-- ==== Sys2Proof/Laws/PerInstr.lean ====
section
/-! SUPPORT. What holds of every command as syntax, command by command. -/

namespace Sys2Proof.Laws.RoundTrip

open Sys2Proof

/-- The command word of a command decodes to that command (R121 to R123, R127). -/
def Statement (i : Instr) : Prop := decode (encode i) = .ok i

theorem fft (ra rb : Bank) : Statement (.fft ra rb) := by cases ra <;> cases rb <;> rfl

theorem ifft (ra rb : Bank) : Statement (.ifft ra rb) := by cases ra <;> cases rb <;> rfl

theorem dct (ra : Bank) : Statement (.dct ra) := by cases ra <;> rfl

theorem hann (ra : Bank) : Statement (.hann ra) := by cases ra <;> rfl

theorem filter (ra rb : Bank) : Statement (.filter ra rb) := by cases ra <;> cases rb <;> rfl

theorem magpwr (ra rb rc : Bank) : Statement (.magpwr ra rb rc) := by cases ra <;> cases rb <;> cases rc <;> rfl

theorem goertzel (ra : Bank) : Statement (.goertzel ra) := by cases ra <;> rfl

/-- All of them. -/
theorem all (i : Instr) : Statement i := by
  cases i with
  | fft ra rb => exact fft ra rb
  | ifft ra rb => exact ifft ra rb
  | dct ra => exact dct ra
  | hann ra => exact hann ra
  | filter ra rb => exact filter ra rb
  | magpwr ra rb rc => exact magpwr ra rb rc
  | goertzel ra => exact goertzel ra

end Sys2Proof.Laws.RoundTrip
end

Directions for this task |
Within the records above, the line carrying "namespace Sys2Proof.Laws.RoundTrip" starts the range and the last line ends it. Set down that range exactly.

Written response |
namespace Sys2Proof.Laws.RoundTrip

open Sys2Proof

/-- The command word of a command decodes to that command (R121 to R123, R127). -/
def Statement (i : Instr) : Prop := decode (encode i) = .ok i

theorem fft (ra rb : Bank) : Statement (.fft ra rb) := by cases ra <;> cases rb <;> rfl

theorem ifft (ra rb : Bank) : Statement (.ifft ra rb) := by cases ra <;> cases rb <;> rfl

theorem dct (ra : Bank) : Statement (.dct ra) := by cases ra <;> rfl

theorem hann (ra : Bank) : Statement (.hann ra) := by cases ra <;> rfl

theorem filter (ra rb : Bank) : Statement (.filter ra rb) := by cases ra <;> cases rb <;> rfl

theorem magpwr (ra rb rc : Bank) : Statement (.magpwr ra rb rc) := by cases ra <;> cases rb <;> cases rc <;> rfl

theorem goertzel (ra : Bank) : Statement (.goertzel ra) := by cases ra <;> rfl

/-- All of them. -/
theorem all (i : Instr) : Statement i := by
  cases i with
  | fft ra rb => exact fft ra rb
  | ifft ra rb => exact ifft ra rb
  | dct ra => exact dct ra
  | hann ra => exact hann ra
  | filter ra rb => exact filter ra rb
  | magpwr ra rb rc => exact magpwr ra rb rc
  | goertzel ra => exact goertzel ra

end Sys2Proof.Laws.RoundTrip
end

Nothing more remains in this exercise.